-- ==== Sys2Proof/Laws/Dispatch.lean ====
section
/-! SUPPORT. The arm of each instruction, as a rewrite. -/

namespace Sys2Proof.Machine
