-- ==== Sys2Proof/Laws/State.lean ====
section
/-! SUPPORT. Reads of the state after its updates: one lemma for each field of each update. -/

namespace Sys2Proof.Machine

/-! Cores and harts -/

@[simp] theorem core_setCore_same (s : State) (c : Nat) (k : Core) : (s.setCore c k).core c = k := by
  simp [State.core, State.setCore]

theorem core_setCore_ne (s : State) {c d : Nat} (k : Core) (h : d ≠ c) : (s.setCore c k).core d = s.core d := by
  simp [State.core, State.setCore, lookupD_insert_ne _ _ _ h]

@[simp] theorem core_modCore_same (s : State) (c : Nat) (f : Core → Core) : (s.modCore c f).core c = f (s.core c) := by
  simp [State.modCore]

theorem core_modCore_ne (s : State) {c d : Nat} (f : Core → Core) (h : d ≠ c) : (s.modCore c f).core d = s.core d :=
  core_setCore_ne s _ h

@[simp] theorem hart_setHart_core (k : Core) (h : Nat) (x : Hart) : (k.setHart h x).hart h = x := by
  simp [Core.hart, Core.setHart]

theorem hart_setHart_core_ne (k : Core) {h i : Nat} (x : Hart) (n : i ≠ h) : (k.setHart h x).hart i = k.hart i := by
  simp [Core.hart, Core.setHart, lookupD_insert_ne _ _ _ n]

@[simp] theorem hartAt_setHartAt_same (s : State) (c h : Nat) (x : Hart) : (s.setHartAt c h x).hartAt c h = x := by
  simp [State.hartAt, State.setHartAt]

theorem hartAt_setHartAt_ne (s : State) {c h d i : Nat} (x : Hart) (n : d ≠ c ∨ i ≠ h) :
    (s.setHartAt c h x).hartAt d i = s.hartAt d i := by
  simp only [State.hartAt, State.setHartAt]
  by_cases hd : d = c
  · subst hd
    rw [core_setCore_same]
    exact hart_setHart_core_ne _ _ (n.resolve_left (fun a => a rfl))
  · rw [core_setCore_ne _ _ hd]

@[simp] theorem hartAt_modHartAt_same (s : State) (c h : Nat) (f : Hart → Hart) :
    (s.modHartAt c h f).hartAt c h = f (s.hartAt c h) := by
  simp [State.modHartAt]

theorem hartAt_modHartAt_ne (s : State) {c h d i : Nat} (f : Hart → Hart) (n : d ≠ c ∨ i ≠ h) :
    (s.modHartAt c h f).hartAt d i = s.hartAt d i :=
  hartAt_setHartAt_ne s _ n


/-! `setCore` -/

@[simp] theorem setCore_mem (s : State) (c : Nat) (k : Core) : (s.setCore c k).mem = s.mem := rfl
@[simp] theorem setCore_poison (s : State) (c : Nat) (k : Core) : (s.setCore c k).poison = s.poison := rfl
@[simp] theorem setCore_dies (s : State) (c : Nat) (k : Core) : (s.setCore c k).dies = s.dies := rfl
@[simp] theorem setCore_wharf (s : State) (c : Nat) (k : Core) : (s.setCore c k).wharf = s.wharf := rfl
@[simp] theorem setCore_host (s : State) (c : Nat) (k : Core) : (s.setCore c k).host = s.host := rfl
@[simp] theorem setCore_curCore (s : State) (c : Nat) (k : Core) : (s.setCore c k).curCore = s.curCore := rfl
@[simp] theorem setCore_curHart (s : State) (c : Nat) (k : Core) : (s.setCore c k).curHart = s.curHart := rfl
@[simp] theorem setCore_input (s : State) (c : Nat) (k : Core) : (s.setCore c k).input = s.input := rfl
@[simp] theorem setCore_agenda (s : State) (c : Nat) (k : Core) : (s.setCore c k).agenda = s.agenda := rfl
@[simp] theorem setCore_rr (s : State) (c : Nat) (k : Core) : (s.setCore c k).rr = s.rr := rfl
@[simp] theorem setCore_free (s : State) (c : Nat) (k : Core) : (s.setCore c k).free = s.free := rfl
@[simp] theorem setCore_here (s : State) (c : Nat) (k : Core) : (s.setCore c k).here = s.here := rfl
@[simp] theorem setCore_me (s : State) (c : Nat) (k : Core) : (s.setCore c k).me = s.me := rfl
@[simp] theorem setCore_die (s : State) (c : Nat) (k : Core) (e : Nat) : (s.setCore c k).die e = s.die e := rfl
@[simp] theorem setCore_tenant (s : State) (c : Nat) (k : Core) (e : Nat) : (s.setCore c k).tenant e = s.tenant e := rfl
@[simp] theorem setCore_group? (s : State) (c : Nat) (k : Core) (e : Nat) : (s.setCore c k).group? e = s.group? e := rfl

/-! `modCore` -/

@[simp] theorem modCore_mem (s : State) (c : Nat) (f : Core → Core) : (s.modCore c f).mem = s.mem := rfl
@[simp] theorem modCore_poison (s : State) (c : Nat) (f : Core → Core) : (s.modCore c f).poison = s.poison := rfl
@[simp] theorem modCore_dies (s : State) (c : Nat) (f : Core → Core) : (s.modCore c f).dies = s.dies := rfl
@[simp] theorem modCore_wharf (s : State) (c : Nat) (f : Core → Core) : (s.modCore c f).wharf = s.wharf := rfl
@[simp] theorem modCore_host (s : State) (c : Nat) (f : Core → Core) : (s.modCore c f).host = s.host := rfl
@[simp] theorem modCore_curCore (s : State) (c : Nat) (f : Core → Core) : (s.modCore c f).curCore = s.curCore := rfl
@[simp] theorem modCore_curHart (s : State) (c : Nat) (f : Core → Core) : (s.modCore c f).curHart = s.curHart := rfl
@[simp] theorem modCore_input (s : State) (c : Nat) (f : Core → Core) : (s.modCore c f).input = s.input := rfl
@[simp] theorem modCore_agenda (s : State) (c : Nat) (f : Core → Core) : (s.modCore c f).agenda = s.agenda := rfl
@[simp] theorem modCore_rr (s : State) (c : Nat) (f : Core → Core) : (s.modCore c f).rr = s.rr := rfl
@[simp] theorem modCore_free (s : State) (c : Nat) (f : Core → Core) : (s.modCore c f).free = s.free := rfl
@[simp] theorem modCore_here (s : State) (c : Nat) (f : Core → Core) : (s.modCore c f).here = s.here := rfl
@[simp] theorem modCore_me (s : State) (c : Nat) (f : Core → Core) : (s.modCore c f).me = s.me := rfl
@[simp] theorem modCore_die (s : State) (c : Nat) (f : Core → Core) (e : Nat) : (s.modCore c f).die e = s.die e := rfl
@[simp] theorem modCore_tenant (s : State) (c : Nat) (f : Core → Core) (e : Nat) : (s.modCore c f).tenant e = s.tenant e := rfl
@[simp] theorem modCore_group? (s : State) (c : Nat) (f : Core → Core) (e : Nat) : (s.modCore c f).group? e = s.group? e := rfl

DIRECTIONS FOR THIS TASK: Return every record in full, word for word.

ANSWER SPACE:
-- ==== Sys2Proof/Laws/Dispatch.lean ====
section
/-! SUPPORT. The arm of each instruction, as a rewrite. -/

namespace Sys2Proof.Machine
-- ==== Sys2Proof/Laws/State.lean ====
section
/-! SUPPORT. Reads of the state after its updates: one lemma for each field of each update. -/

namespace Sys2Proof.Machine

/-! Cores and harts -/

@[simp] theorem core_setCore_same (s : State) (c : Nat) (k : Core) : (s.setCore c k).core c = k := by
  simp [State.core, State.setCore]

theorem core_setCore_ne (s : State) {c d : Nat} (k : Core) (h : d ≠ c) : (s.setCore c k).core d = s.core d := by
  simp [State.core, State.setCore, lookupD_insert_ne _ _ _ h]

@[simp] theorem core_modCore_same (s : State) (c : Nat) (f : Core → Core) : (s.modCore c f).core c = f (s.core c) := by
  simp [State.modCore]

theorem core_modCore_ne (s : State) {c d : Nat} (f : Core → Core) (h : d ≠ c) : (s.modCore c f).core d = s.core d :=
  core_setCore_ne s _ h

@[simp] theorem hart_setHart_core (k : Core) (h : Nat) (x : Hart) : (k.setHart h x).hart h = x := by
  simp [Core.hart, Core.setHart]

theorem hart_setHart_core_ne (k : Core) {h i : Nat} (x : Hart) (n : i ≠ h) : (k.setHart h x).hart i = k.hart i := by
  simp [Core.hart, Core.setHart, lookupD_insert_ne _ _ _ n]

@[simp] theorem hartAt_setHartAt_same (s : State) (c h : Nat) (x : Hart) : (s.setHartAt c h x).hartAt c h = x := by
  simp [State.hartAt, State.setHartAt]

theorem hartAt_setHartAt_ne (s : State) {c h d i : Nat} (x : Hart) (n : d ≠ c ∨ i ≠ h) :
    (s.setHartAt c h x).hartAt d i = s.hartAt d i := by
  simp only [State.hartAt, State.setHartAt]
  by_cases hd : d = c
  · subst hd
    rw [core_setCore_same]
    exact hart_setHart_core_ne _ _ (n.resolve_left (fun a => a rfl))
  · rw [core_setCore_ne _ _ hd]

@[simp] theorem hartAt_modHartAt_same (s : State) (c h : Nat) (f : Hart → Hart) :
    (s.modHartAt c h f).hartAt c h = f (s.hartAt c h) := by
  simp [State.modHartAt]

theorem hartAt_modHartAt_ne (s : State) {c h d i : Nat} (f : Hart → Hart) (n : d ≠ c ∨ i ≠ h) :
    (s.modHartAt c h f).hartAt d i = s.hartAt d i :=
  hartAt_setHartAt_ne s _ n


/-! `setCore` -/

@[simp] theorem setCore_mem (s : State) (c : Nat) (k : Core) : (s.setCore c k).mem = s.mem := rfl
@[simp] theorem setCore_poison (s : State) (c : Nat) (k : Core) : (s.setCore c k).poison = s.poison := rfl
@[simp] theorem setCore_dies (s : State) (c : Nat) (k : Core) : (s.setCore c k).dies = s.dies := rfl
@[simp] theorem setCore_wharf (s : State) (c : Nat) (k : Core) : (s.setCore c k).wharf = s.wharf := rfl
@[simp] theorem setCore_host (s : State) (c : Nat) (k : Core) : (s.setCore c k).host = s.host := rfl
@[simp] theorem setCore_curCore (s : State) (c : Nat) (k : Core) : (s.setCore c k).curCore = s.curCore := rfl
@[simp] theorem setCore_curHart (s : State) (c : Nat) (k : Core) : (s.setCore c k).curHart = s.curHart := rfl
@[simp] theorem setCore_input (s : State) (c : Nat) (k : Core) : (s.setCore c k).input = s.input := rfl
@[simp] theorem setCore_agenda (s : State) (c : Nat) (k : Core) : (s.setCore c k).agenda = s.agenda := rfl
@[simp] theorem setCore_rr (s : State) (c : Nat) (k : Core) : (s.setCore c k).rr = s.rr := rfl
@[simp] theorem setCore_free (s : State) (c : Nat) (k : Core) : (s.setCore c k).free = s.free := rfl
@[simp] theorem setCore_here (s : State) (c : Nat) (k : Core) : (s.setCore c k).here = s.here := rfl
@[simp] theorem setCore_me (s : State) (c : Nat) (k : Core) : (s.setCore c k).me = s.me := rfl
@[simp] theorem setCore_die (s : State) (c : Nat) (k : Core) (e : Nat) : (s.setCore c k).die e = s.die e := rfl
@[simp] theorem setCore_tenant (s : State) (c : Nat) (k : Core) (e : Nat) : (s.setCore c k).tenant e = s.tenant e := rfl
@[simp] theorem setCore_group? (s : State) (c : Nat) (k : Core) (e : Nat) : (s.setCore c k).group? e = s.group? e := rfl

/-! `modCore` -/

@[simp] theorem modCore_mem (s : State) (c : Nat) (f : Core → Core) : (s.modCore c f).mem = s.mem := rfl
@[simp] theorem modCore_poison (s : State) (c : Nat) (f : Core → Core) : (s.modCore c f).poison = s.poison := rfl
@[simp] theorem modCore_dies (s : State) (c : Nat) (f : Core → Core) : (s.modCore c f).dies = s.dies := rfl
@[simp] theorem modCore_wharf (s : State) (c : Nat) (f : Core → Core) : (s.modCore c f).wharf = s.wharf := rfl
@[simp] theorem modCore_host (s : State) (c : Nat) (f : Core → Core) : (s.modCore c f).host = s.host := rfl
@[simp] theorem modCore_curCore (s : State) (c : Nat) (f : Core → Core) : (s.modCore c f).curCore = s.curCore := rfl
@[simp] theorem modCore_curHart (s : State) (c : Nat) (f : Core → Core) : (s.modCore c f).curHart = s.curHart := rfl
@[simp] theorem modCore_input (s : State) (c : Nat) (f : Core → Core) : (s.modCore c f).input = s.input := rfl
@[simp] theorem modCore_agenda (s : State) (c : Nat) (f : Core → Core) : (s.modCore c f).agenda = s.agenda := rfl
@[simp] theorem modCore_rr (s : State) (c : Nat) (f : Core → Core) : (s.modCore c f).rr = s.rr := rfl
@[simp] theorem modCore_free (s : State) (c : Nat) (f : Core → Core) : (s.modCore c f).free = s.free := rfl
@[simp] theorem modCore_here (s : State) (c : Nat) (f : Core → Core) : (s.modCore c f).here = s.here := rfl
@[simp] theorem modCore_me (s : State) (c : Nat) (f : Core → Core) : (s.modCore c f).me = s.me := rfl
@[simp] theorem modCore_die (s : State) (c : Nat) (f : Core → Core) (e : Nat) : (s.modCore c f).die e = s.die e := rfl
@[simp] theorem modCore_tenant (s : State) (c : Nat) (f : Core → Core) (e : Nat) : (s.modCore c f).tenant e = s.tenant e := rfl
@[simp] theorem modCore_group? (s : State) (c : Nat) (f : Core → Core) (e : Nat) : (s.modCore c f).group? e = s.group? e := rfl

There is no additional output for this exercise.